NAME
HTML::Data::Parser - parses data embedded in HTML
SYNOPSIS
Be like Google! Google Rich Snippets supports RDFa, Microdata and
Microformats, so why shouldn't you?
use RDF::Trine;
use HTML::Data::Parser;
my $parser = HTML::Data::Parser->new(
parse_rdfa => 1,
parse_grddl => 0,
parse_microformats => undef,
parse_microdata => undef,
parse_n3 => undef,
);
my $model = RDF::Trine::Model->temporary_model;
my $writer = RDF::Trine::Serializer->new('RDFXML');
$parser->parse_into_model($base_uri, $markup, $model);
print $writer->serialize_model_to_string($model);
DESCRIPTION
This module parses data embedded in HTML. It understands the following
standards and patterns for embedding data:
* RDFa
* Microformats
* GRDDL
* Microdata
* N3-in-HTML
This module is just a wrapper around RDF::RDFa::Parser,
HTML::Microformats, XML::GRDDL, HTML::HTML5::Microdata::Parser and
HTML::Embedded::Turtle. It is a subclass of RDF::Trine::Parser so
inherits the same interface as that.
Constructor Options
The methods presented by an HTML::Data::Parser object are exactly the
same as any other common-or-garden RDF::Trine::Parser object. The
constructor options are where it gets interesting.
The options accepted are:
* dom_parser - set to 'xml' or 'html5' to determine which parser to
use on input strings. Defaults to 'html5'.

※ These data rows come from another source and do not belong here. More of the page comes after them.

-- ==== Sys2Proof/Machine/System.lean ====
section
/-! DEFINITION. System instructions and the Bureau's interrupts (R46, R304, R332–R336). -/

namespace Sys2Proof.Machine

open Sys2Proof

/-- The value of a task register: RWIN 0–7 or FLAGS (R304, R334). -/
def Task.regRead (t : Task) (num : Nat) : Word :=
  if num = 0x138 then t.flags.setWidth 64 else t.rwin.toList.getD (num - 0x130) 0

/-- Write the RW field of a task register. -/
def Task.regWrite (t : Task) (num : Nat) (v : Word) : Task :=
  if 0x130 ≤ num && num ≤ 0x137 then { t with rwin := t.rwin.setIfInBounds (num - 0x130) (v &&& onesFrom 51 2) } else t

/-- The trap at issue of a task's `sys` form (R46, R334). -/
def taskRegTrap (num : Nat) : Option (Trap × Nat) :=
  if (regFields num).isNone then some (.illegalOp, 0) else if taskReg num then none else some (.priv, 0)

/-- The value a Bureau reads: the fields of a task register have no value there (log entry 12), its reserved bits read 0 (R4);
its own read of DOORBELL clears HOST (R356). -/
def State.bureauRegRead (s : State) (d num : Nat) : State × Word :=
  if taskReg num then
    let (s, l) := s.freeBytes 8
    (s, BitVec.ofNat 64 (ofLeBytes l) &&& (if num = 0x138 then onesFrom 7 0 else onesFrom 51 2))
  else
    let v := s.regRead d num
    ((if num = 0x317 then s.updDie d fun x => { x with rung := false } else s), v)

/-- A register form: `f` gives, from the fields, the old value and xA, what is written: RW value, WO value, W1C bits
(R334). DESIGN CHOICE: what a Bureau writes to a register of tasks, 0x130 to 0x138, is ignored (log entry 12). -/
def issueReg (i : Instr) (num : BitVec 12) (d a : Reg) (reads : Bool)
    (f : Option (RegFields → Word → Word → Word × Option Word × Word)) (s : State) : Out :=
  let n := num.toNat
  issueBoth i 1 (fun _ => taskRegTrap n)
    (fun s k b =>
      match regFields n with
      | none => s.takeTrap (.bureau k) .illegalOp 0 0 0
      | some fs =>
        let v := b.x a
        let (s, old) := if reads then s.bureauRegRead k n else (s, s.regRead k n)
        let s := s.updBureau k fun b => (b.setX d old).advance 4
        match f with
        | none => (s, [])
        | some f =>
          if taskReg n then (s, [])
          else
            let (rw, wo, clear) := f fs (old &&& fs.rw) v
            s.regWrite k n false rw wo clear)
    (fun s t =>
      match regFields n with
      | none => s.trapAt t .illegalOp 0
      | some fs =>
        let old := t.regRead n
        let v := t.x a
        let t := match f with
          | none => t
          | some f => t.regWrite n (f fs (old &&& fs.rw) v).1
        (s.putTask ((t.setX d old).advance 4), [])) s

/-- `sys.rd` (R334). -/
def execSysRd (d : Reg) (num : BitVec 12) (s : State) : Out := issueReg (.sysRd d num) num d 0 true none s

/-- `sys.wr` (R334). -/
def execSysWr (num : BitVec 12) (a : Reg) (s : State) : Out :=
  issueReg (.sysWr num a) num 0 a false (some fun fs _ v => (v &&& fs.rw, some (v &&& fs.wo), v &&& fs.w1c)) s

/-- `sys.set` (R334). -/
def execSysSet (d : Reg) (num : BitVec 12) (a : Reg) (s : State) : Out :=
  issueReg (.sysSet d num a) num d a true (some fun fs old v => ((old ||| v) &&& fs.rw, none, v &&& fs.w1c)) s

/-- `sys.clr` (R334). -/
def execSysClr (d : Reg) (num : BitVec 12) (a : Reg) (s : State) : Out :=
  issueReg (.sysClr d num a) num d a true (some fun _ old v => (old &&& ~~~v, none, 0)) s

/-- `trap` (R335). -/
def execTrap (imm : BitVec 12) (s : State) : Out :=
  issueBoth (.trap imm) 1 noTrap
    (fun s k _ => s.takeTrap (.bureau k) .brk 0 0 imm.toNat)
    (fun s t => s.trapAt t .brk imm.toNat) s

/-- `eret` (R336); PRIV in a task (R334). -/
def execEret (s : State) : Out :=
  issueBoth .eret 1 (fun _ => some (.priv, 0))
    (fun s k _ => (s.updBureau k Bureau.eret, []))
    (fun s t => s.trapAt t .priv 0) s

/-! ### Interrupts -/

/-- The source taken first among pending, enabled ones (R333). -/
def Die.source (x : Die) (now : Nat) : Option Nat := (List.range 4).find? fun k => (x.pend now &&& x.bureau.mask).getLsbD k

/-- Entry for an interrupt source; the spec gives FAULT no code: it is one of those that R314 assigns (log entry 12). -/
def State.interrupt (s : State) (d k : Nat) : State :=
  if k < 3 then s.updBureau d fun b => b.enter (BitVec.ofNat 8 (0x12 + k)) 0 false
  else
    let (s, l) := s.freeBytes 1
    s.updBureau d fun b => b.enter (BitVec.ofNat 8 ((l.headD 0).toNat % 0x15)) 0 false

/-- An enabled interrupt is pending: a waiting Bureau goes on, and with IE = 1 trap entry follows (R333, R336). -/
def State.wake (s : State) (d : Nat) : State :=
  let x := s.die d
  match x.source s.now with
  | none => s
  | some k =>
    let s := s.updBureau d fun b => { b with waiting := false }
    if x.bureau.ie then s.interrupt d k else s

/-- `wfi` (R336); PRIV in a task (R334). -/
def execWfi (s : State) : Out :=
  issueBoth .wfi 1 (fun _ => some (.priv, 0))
    (fun s k _ => ((s.updBureau k fun b => { b.advance 4 with waiting := true }).wake k, []))
    (fun s t => s.trapAt t .priv 0) s

/-- BUREAU_TRAP_ENTRY (R333). -/
def execBureauTrapEntry (die : Nat) (s : State) : Out :=
  s.onDie die fun s x => (if x.bureau.ie then s.wake die else s, [])

/-- WFI_WAKE (R336). -/
def execWfiWake (die : Nat) (s : State) : Out :=
  s.onDie die fun s x => (if x.bureau.waiting then s.wake die else s, [])

end Sys2Proof.Machine
end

* named_graphs - boolean; whether to return quads to handler in
"parse" method. For advanced use only.
* on_error - what to do when an error occurs. (Currently only a subset
of all possible errors are covered by this option. Some errors
thrown by other modules won't be caught.) Set to 'warn', 'die',
'ignore' or a callback coderef (which is passed one parameter - the
error message as a string). Defaults to 'warn'.
* options_microdata - a hashref of options to pass through to
"HTML::HTML5::Microdata::Parser->new" if/when parsing microdata.
* options_rdfa - an RDF::RDFa::Parser::Config object to use if/when
parsing RDFa.
* parse_grddl - a "troolean" (yes/no/maybe-so). Set to true to
indicate that you want GRDDL to be parsed. Set to false to indicate
that you want it to be ignored. Set to undef if you don't really
care: this will parse GRDDL if the required module (XML::GRDDL) is
installed and working, but won't complain if it's not. Defaults to
false.
* parse_microdata - another troolean. Defaults to undef.
* parse_microformats - another troolean. Defaults to undef.
* parse_n3 - another troolean. Defaults to undef.
* parse_rdfa - another troolean. Defaults to 1.
SEE ALSO
This module is just a wrapper around: RDF::RDFa::Parser,
HTML::Microformats, XML::GRDDL, HTML::HTML5::Microdata::Parser,
HTML::Embedded::Turtle.
And around these DOM parsers: HTML::HTML5::Parser, XML::LibXML.
It sits on top of Trine: RDF::Trine, RDF::Trine::Parser,
RDF::TrineShortcuts.
For more information on processing web data in Perl:
.
AUTHOR
Toby Inkster .
COPYRIGHT
Copyright 2010 Toby Inkster
This library is free software; you can redistribute it and/or modify it
under the same terms as Perl itself.